### EXERCISE PROMPT:
The answer should be an exact repeat of the stretch of material below from the line containing "namespace Sys2Proof.Machine" through the line containing "fail : ∀ a b t, g = .fail a b t → Keeps s t".
■ ■ ■ ■ ■
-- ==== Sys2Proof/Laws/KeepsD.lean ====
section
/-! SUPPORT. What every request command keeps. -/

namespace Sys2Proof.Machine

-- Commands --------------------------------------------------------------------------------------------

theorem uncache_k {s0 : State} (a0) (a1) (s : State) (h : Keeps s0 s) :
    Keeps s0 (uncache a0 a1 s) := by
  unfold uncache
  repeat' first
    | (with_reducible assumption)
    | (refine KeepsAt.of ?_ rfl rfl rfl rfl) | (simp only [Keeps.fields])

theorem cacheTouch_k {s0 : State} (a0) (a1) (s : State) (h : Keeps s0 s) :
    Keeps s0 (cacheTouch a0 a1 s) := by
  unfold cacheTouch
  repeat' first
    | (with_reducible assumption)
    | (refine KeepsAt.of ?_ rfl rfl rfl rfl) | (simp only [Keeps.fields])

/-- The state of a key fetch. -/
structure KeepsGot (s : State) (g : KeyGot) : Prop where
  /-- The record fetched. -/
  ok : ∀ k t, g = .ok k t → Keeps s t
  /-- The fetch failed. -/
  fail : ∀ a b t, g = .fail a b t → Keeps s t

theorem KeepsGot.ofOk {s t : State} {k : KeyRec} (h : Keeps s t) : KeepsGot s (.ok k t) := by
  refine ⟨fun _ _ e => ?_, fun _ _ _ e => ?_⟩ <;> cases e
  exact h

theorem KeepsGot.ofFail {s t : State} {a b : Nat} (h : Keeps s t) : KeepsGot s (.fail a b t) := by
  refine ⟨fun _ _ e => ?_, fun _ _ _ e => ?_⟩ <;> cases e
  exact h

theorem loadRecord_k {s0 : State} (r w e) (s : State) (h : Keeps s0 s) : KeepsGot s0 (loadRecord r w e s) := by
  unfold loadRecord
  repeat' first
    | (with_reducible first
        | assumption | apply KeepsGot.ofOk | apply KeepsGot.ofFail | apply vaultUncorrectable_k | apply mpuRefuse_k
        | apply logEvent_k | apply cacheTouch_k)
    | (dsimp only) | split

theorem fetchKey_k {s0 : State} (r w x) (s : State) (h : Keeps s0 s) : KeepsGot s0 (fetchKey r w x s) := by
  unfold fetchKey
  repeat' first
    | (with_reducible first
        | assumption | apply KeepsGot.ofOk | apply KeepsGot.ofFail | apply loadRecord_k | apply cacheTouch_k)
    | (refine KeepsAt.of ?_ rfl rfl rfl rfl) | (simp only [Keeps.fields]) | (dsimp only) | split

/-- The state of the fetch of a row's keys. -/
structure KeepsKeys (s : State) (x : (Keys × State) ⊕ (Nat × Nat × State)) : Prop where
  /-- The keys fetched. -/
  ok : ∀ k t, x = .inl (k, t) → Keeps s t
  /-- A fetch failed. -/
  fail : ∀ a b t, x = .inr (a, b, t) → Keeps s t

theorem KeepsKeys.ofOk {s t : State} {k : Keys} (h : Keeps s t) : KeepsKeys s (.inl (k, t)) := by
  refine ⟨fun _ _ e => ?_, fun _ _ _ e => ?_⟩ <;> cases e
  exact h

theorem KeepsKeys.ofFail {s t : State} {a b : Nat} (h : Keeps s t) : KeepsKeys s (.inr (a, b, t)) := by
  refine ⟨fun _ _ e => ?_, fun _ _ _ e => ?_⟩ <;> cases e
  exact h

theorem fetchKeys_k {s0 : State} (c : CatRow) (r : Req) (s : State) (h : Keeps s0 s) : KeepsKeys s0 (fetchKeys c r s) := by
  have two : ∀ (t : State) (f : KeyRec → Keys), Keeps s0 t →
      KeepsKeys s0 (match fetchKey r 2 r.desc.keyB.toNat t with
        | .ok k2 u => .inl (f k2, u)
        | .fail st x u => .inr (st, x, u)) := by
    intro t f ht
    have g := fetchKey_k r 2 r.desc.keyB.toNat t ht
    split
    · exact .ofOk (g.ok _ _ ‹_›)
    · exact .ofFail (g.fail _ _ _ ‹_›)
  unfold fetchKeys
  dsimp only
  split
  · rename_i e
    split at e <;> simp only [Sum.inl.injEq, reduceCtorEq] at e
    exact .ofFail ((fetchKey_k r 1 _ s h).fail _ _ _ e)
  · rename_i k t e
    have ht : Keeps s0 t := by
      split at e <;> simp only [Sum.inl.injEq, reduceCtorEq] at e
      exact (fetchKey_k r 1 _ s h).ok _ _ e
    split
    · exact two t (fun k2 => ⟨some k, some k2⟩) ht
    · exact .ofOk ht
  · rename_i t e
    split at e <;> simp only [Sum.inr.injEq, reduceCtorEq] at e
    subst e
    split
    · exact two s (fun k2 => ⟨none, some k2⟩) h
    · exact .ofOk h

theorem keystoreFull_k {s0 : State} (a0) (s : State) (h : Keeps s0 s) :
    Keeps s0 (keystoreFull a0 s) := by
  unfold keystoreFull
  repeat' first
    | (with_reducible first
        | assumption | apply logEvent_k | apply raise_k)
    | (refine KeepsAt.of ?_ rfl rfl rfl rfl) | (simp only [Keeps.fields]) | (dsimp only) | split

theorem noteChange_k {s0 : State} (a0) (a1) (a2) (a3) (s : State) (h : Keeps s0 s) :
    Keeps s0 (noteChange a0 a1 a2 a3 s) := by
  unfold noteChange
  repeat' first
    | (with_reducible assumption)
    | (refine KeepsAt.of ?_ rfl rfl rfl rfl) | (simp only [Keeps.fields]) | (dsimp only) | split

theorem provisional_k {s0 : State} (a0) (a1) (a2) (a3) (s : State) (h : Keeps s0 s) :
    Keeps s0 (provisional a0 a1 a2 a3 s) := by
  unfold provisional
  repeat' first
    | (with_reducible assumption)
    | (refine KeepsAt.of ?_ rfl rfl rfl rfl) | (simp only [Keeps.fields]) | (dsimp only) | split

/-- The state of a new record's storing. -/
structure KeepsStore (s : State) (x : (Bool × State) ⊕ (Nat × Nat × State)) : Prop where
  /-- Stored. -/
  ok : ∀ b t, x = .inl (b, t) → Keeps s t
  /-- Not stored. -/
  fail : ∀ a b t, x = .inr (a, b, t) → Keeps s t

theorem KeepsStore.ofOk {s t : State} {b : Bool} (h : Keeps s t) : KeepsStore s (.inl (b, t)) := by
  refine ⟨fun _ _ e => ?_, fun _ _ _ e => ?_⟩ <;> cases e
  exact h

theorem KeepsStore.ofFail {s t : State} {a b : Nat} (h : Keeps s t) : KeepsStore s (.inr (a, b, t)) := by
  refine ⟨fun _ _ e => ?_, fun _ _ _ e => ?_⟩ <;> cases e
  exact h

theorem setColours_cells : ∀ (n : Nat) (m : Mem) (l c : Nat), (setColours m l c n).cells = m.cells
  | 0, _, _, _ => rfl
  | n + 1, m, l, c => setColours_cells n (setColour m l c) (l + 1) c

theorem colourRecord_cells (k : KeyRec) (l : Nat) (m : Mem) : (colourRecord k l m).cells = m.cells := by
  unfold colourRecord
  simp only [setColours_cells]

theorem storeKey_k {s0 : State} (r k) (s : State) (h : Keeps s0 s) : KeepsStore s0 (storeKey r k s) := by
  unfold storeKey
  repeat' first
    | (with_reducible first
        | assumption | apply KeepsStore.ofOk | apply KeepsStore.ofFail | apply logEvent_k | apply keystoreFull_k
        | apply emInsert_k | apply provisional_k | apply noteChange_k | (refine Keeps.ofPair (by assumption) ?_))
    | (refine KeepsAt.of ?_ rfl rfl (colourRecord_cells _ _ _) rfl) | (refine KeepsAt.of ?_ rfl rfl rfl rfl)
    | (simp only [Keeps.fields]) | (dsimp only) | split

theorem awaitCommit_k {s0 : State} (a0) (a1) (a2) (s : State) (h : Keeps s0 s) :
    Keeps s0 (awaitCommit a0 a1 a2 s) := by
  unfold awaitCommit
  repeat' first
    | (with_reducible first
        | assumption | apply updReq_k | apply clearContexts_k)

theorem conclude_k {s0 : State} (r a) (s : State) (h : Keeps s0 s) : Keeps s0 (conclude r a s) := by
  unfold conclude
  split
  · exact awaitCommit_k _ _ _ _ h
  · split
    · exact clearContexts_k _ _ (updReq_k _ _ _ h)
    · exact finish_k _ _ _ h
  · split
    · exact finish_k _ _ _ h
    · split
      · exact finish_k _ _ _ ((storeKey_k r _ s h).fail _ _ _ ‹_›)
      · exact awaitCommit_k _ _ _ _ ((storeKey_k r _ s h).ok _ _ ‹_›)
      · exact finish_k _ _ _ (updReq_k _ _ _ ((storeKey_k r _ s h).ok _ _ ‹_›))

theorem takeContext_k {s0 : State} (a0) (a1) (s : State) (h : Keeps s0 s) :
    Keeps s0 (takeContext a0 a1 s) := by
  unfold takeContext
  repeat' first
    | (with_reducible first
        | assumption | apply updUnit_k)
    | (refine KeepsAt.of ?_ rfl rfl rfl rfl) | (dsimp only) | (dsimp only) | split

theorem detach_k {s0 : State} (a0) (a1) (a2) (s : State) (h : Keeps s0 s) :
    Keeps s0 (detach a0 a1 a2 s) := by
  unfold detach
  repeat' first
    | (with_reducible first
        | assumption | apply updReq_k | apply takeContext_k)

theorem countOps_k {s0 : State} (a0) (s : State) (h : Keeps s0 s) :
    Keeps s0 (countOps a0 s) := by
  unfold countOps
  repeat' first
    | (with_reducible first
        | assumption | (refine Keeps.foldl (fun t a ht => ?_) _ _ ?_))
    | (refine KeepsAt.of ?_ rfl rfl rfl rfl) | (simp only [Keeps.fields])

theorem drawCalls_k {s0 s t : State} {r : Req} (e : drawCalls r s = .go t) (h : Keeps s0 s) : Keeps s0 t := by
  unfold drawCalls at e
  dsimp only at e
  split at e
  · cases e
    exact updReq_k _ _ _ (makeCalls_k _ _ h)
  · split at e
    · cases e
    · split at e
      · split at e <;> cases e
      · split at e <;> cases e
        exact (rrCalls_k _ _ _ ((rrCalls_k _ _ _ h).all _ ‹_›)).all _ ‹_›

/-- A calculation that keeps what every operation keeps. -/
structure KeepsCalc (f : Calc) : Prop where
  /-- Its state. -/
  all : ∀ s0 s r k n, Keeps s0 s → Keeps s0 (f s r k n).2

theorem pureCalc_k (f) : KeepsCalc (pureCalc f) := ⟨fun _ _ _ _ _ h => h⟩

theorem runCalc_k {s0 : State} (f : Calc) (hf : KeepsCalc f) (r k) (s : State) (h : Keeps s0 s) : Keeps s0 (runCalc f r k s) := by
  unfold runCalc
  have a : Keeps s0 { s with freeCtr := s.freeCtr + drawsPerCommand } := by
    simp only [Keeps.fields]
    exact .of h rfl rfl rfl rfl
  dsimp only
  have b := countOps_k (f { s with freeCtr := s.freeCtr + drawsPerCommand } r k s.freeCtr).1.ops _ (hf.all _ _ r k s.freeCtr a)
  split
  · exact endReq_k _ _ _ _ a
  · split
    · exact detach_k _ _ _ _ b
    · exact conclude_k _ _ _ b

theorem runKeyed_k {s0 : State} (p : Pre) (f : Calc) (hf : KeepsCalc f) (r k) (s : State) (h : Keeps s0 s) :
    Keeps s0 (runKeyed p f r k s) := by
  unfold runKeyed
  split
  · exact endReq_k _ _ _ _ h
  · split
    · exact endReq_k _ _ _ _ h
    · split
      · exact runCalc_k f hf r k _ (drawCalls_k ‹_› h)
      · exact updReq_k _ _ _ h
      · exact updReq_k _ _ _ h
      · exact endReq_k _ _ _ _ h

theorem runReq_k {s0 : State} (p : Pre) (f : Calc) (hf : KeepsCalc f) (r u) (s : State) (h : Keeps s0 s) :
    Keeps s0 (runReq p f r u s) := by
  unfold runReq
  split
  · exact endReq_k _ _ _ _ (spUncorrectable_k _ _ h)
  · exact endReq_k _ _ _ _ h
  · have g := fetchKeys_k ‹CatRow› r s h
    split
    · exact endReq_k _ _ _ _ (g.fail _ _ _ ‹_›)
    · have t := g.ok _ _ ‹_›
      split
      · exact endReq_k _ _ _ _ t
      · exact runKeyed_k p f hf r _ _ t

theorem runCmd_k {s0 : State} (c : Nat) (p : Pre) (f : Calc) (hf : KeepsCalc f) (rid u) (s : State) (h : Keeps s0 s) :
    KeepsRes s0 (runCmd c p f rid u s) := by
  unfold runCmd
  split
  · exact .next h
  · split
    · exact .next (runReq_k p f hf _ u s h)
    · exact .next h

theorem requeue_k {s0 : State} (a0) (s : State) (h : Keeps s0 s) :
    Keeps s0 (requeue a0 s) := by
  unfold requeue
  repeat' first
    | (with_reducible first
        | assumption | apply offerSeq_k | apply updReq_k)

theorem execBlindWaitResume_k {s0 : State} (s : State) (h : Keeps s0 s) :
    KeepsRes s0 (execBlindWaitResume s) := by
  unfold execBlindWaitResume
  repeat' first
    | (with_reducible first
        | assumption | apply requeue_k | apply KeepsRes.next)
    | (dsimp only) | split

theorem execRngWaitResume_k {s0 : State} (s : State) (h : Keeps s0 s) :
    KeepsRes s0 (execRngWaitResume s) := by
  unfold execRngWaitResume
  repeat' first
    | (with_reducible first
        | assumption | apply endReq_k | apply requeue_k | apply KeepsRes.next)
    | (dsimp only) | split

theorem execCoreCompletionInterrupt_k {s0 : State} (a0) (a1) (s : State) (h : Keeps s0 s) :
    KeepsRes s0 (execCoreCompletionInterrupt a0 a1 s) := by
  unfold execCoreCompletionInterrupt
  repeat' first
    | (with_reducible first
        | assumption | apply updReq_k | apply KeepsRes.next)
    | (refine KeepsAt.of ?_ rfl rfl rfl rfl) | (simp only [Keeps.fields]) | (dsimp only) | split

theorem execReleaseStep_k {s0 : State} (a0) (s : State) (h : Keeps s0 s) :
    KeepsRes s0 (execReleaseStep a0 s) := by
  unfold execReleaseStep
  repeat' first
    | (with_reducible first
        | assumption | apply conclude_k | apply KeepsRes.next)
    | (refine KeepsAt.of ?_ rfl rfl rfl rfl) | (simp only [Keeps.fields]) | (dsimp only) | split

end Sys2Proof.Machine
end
■ ■ ■ ■ ■
### ANSWER SECTION:
namespace Sys2Proof.Machine

-- Commands --------------------------------------------------------------------------------------------

theorem uncache_k {s0 : State} (a0) (a1) (s : State) (h : Keeps s0 s) :
    Keeps s0 (uncache a0 a1 s) := by
  unfold uncache
  repeat' first
    | (with_reducible assumption)
    | (refine KeepsAt.of ?_ rfl rfl rfl rfl) | (simp only [Keeps.fields])

theorem cacheTouch_k {s0 : State} (a0) (a1) (s : State) (h : Keeps s0 s) :
    Keeps s0 (cacheTouch a0 a1 s) := by
  unfold cacheTouch
  repeat' first
    | (with_reducible assumption)
    | (refine KeepsAt.of ?_ rfl rfl rfl rfl) | (simp only [Keeps.fields])

/-- The state of a key fetch. -/
structure KeepsGot (s : State) (g : KeyGot) : Prop where
  /-- The record fetched. -/
  ok : ∀ k t, g = .ok k t → Keeps s t
  /-- The fetch failed. -/
  fail : ∀ a b t, g = .fail a b t → Keeps s t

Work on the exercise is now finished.